Officials with the Department of Fisheries, Aquaculture and Environment, took part in the event at Mount Allison University in Sackville, N.B., where the Centre is housed.
A non-profit organization federally incorporated in 1999, the Atlantic Canada Conservation Data Centre (AC CDC) assembles and provides information and expertise on species at risk and natural communities in Atlantic Canada.
It is governed by representatives of a mix of federal, provincial (from the four Atlantic provinces) and non-government organizations. Founding partners are the Canadian Wildlife Service; Canadian Forest Service; Parks Canada; provincial wildlife divisions in New Brunswick, Nova Scotia, Prince Edward Island and Newfoundland and Labrador; The Nature Conservancy (United States); and Nature Conservancy of Canada.
Diane Griffin, assistant deputy minister responsible for environment, was one of the guest speakers at this week's ceremony. Griffin said the data housed at the Atlantic Canada Conservation Data Centre will be useful in many ways.
"It will be an invaluable source of information for wildlife management agencies in determining the status of not only endangered, vulnerable and threatened species, but all other species," she said.

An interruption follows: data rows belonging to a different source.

/-! ### Quotes (R472) -/

/-- Bytes 0x000 to 0x1BF of a quote. -/
def quoteBody (s : State) (c : Call) : Bytes :=
  leBytes 4 0x544F5551 ++ leBytes 2 1 ++ leBytes 1 s.lcState ++ leBytes 1 s.headId ++ leBytes 8 s.fuses.serial.toNat
    ++ leBytes 8 s.time.toNat ++ (List.range 4).flatMap (fun i => leBytes 8 (callArg c.entry i)) ++ leBytes 2 s.fuses.svn
    ++ leBytes 2 s.wdn.runningSvn ++ leBytes 4 (s.wdn.resultA + s.wdn.resultB * 2 ^ 8) ++ s.wdn.meas.flatMap (fun m => padTo 48 m)

def quote (s : State) (c : Call) : Bytes :=
  let b := s.quoteBody c
  b ++ padTo 384 (Config.rsaSign s.lcGen b) ++ padTo 29792 (Config.slhSign s.lcGen b)

end State

open State

/-- TRNG_HEALTH_FAIL (R458): the sample block is discarded; `first` tells that the tests passed before this one. -/
def execTrngHealthFail (first : Bool) (s : State) : Res :=
  let since := if first then s.time else s.wdn.failsSince.getD s.time
  let s1 := { s with wdn := { s.wdn with failsSince := some since } }
  let s2 := (s1.raise rWdnEvents 1).bump 0x40038 0 32 1
  .next (if 10000000 ≤ (s.time - since).toNat then { s2 with wdn := { s2.wdn with trngOk := false } } else s2)

/-- DRBG_RESEED (R458). -/
def execDrbgReseed (s : State) : Res :=
  if s.wdn.trngOk ∧ (2 ^ 20 ≤ s.wdn.drbgReqs ∨ 100000000 ≤ (s.time - s.wdn.reseedAt).toNat) then
    .next (({ s with wdn := { s.wdn with drbgReqs := 0, reseedAt := s.time } }).bump 0x40038 32 32 1)
  else .next s

/-- BOOT (R467, R468, R485, R491, R306): the ROM runs once the warden's domain is up, RESET_N is released and its memory and the management
memory are wiped.
`norErr` and `loadErr` name the slots whose device cannot be read and whose parts differ at load. -/
def execBoot (headSel : Bool) (norErr loadErr : Nat) (s : State) : Res :=
  if s.pwr.mode ≠ 2 ∨ s.pwr.resetN = false ∨ s.wdn.romDone ∨ bit s.pwr.domains 1 = false ∨ bit s.pwr.domains 2 = false
      ∨ 1 ∈ s.pwr.wiping ∨ 2 ∈ s.pwr.wiping then .next s else
  let s0 := { s with pwr := { s.pwr with headSel := headSel } }
  let s1 := if s0.lcState = 3 ∨ s0.lcState = 4 then s0.eraseKeys else s0
  if s1.lcState = 4 then .next (({ s1 with wdn := { s1.wdn with romDone := true } }).setMode 11) else
  let s2 := [0, 1].foldl (fun t k => if (t.hrec k).state = 3 then t.markRec k 5 0x0A 0 else t) s1
  let f := s2.firstSlot
  let (s3, ok) := s2.trySlot f norErr loadErr false
  if ok then .next s3 else
  let (s4, ok2) := s3.trySlot (1 - f) norErr loadErr true
  if ok2 then .next s4 else .next (({ s4 with wdn := { s4.wdn with romDone := true } }).setMode 11)

/-- ROUTE_LOAD (R54, R467, R491): the route table at `base`, the library's code and each open route's code after it. A part that
differs at load resets the head into the other slot. -/
def execRouteLoad (base : Nat) (loadErr : Bool) (s : State) : Res :=
  let chs := (List.range 8).filter s.drcPresent
  if s.pwr.mode ≠ 3 ∨ s.wdn.verified = false ∨ s.wdn.routeLen ≠ 0 ∨ base % 4096 ≠ 0 ∨ chs.all (fun n => bit s.wdn.dramDone n) = false then .next s
  else
    let k := s.wdn.slot
    if loadErr then .next (((s.setResult k 0x09).markRec k 5 0x09 s.time).resetHead 2 0x60)
    else
      let lib := s.partOf k 5
      let opens := s.openParts k
      let table := padTo 3072 lib ++ (List.range 64).flatMap (fun i =>
        match opens.find? (fun o => decide (o.1 = 192 + i)) with
        | some o => padTo 16 o.2
        | none => zeros 16)
      let image := table ++ lib.drop 3072 ++ opens.flatMap (fun o => o.2.drop 16)
      if s.decodeAddr base image.length ≠ some .dram then .next s else
      let s1 := (s.dramTouch base image.length true).wrBytes base image
      let s2 := opens.foldl (fun t o => t.extend 4 o.2) (s1.extend 3 lib)
      let s3 : State := ({ s2 with wdn := { s2.wdn with routeLen := image.length } }).setReg rRouteBase (BitVec.ofNat 64 base)
      let s4 := if (s3.hrec k).state = 3 then s3.markRec k 4 0 s3.time else s3
      .next (if s4.lcState = 0 ∨ s4.lcState = 3 then s4.setMode 9 else s4)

The AC CDC produced a species tracking list for Prince Edward Island in 1999, which included 1,005 plants, 347 birds, 36 mammals, 25 freshwater fish and 13 amphibians and reptiles, ranked from secure to extremely rare.
Griffin said that data will assist the province in implementing the endangered species provisions of the Wildlife Conservation Act; and she sees the Department and consultants accessing the information for environmental assessments of proposed projects.
"This will not only improve the information base, but it will speed up the process as proposals will sometimes come forward in winter when it is difficult to conduct new and meaningful field work," she explained.
Griffin also pointed out the AC CDC will provide a central location for data gathered by both professional researchers and amateur naturalists, and will serve to record data in a consistent manner among jurisdictions so that the information is meaningful to all researchers and decision-makers.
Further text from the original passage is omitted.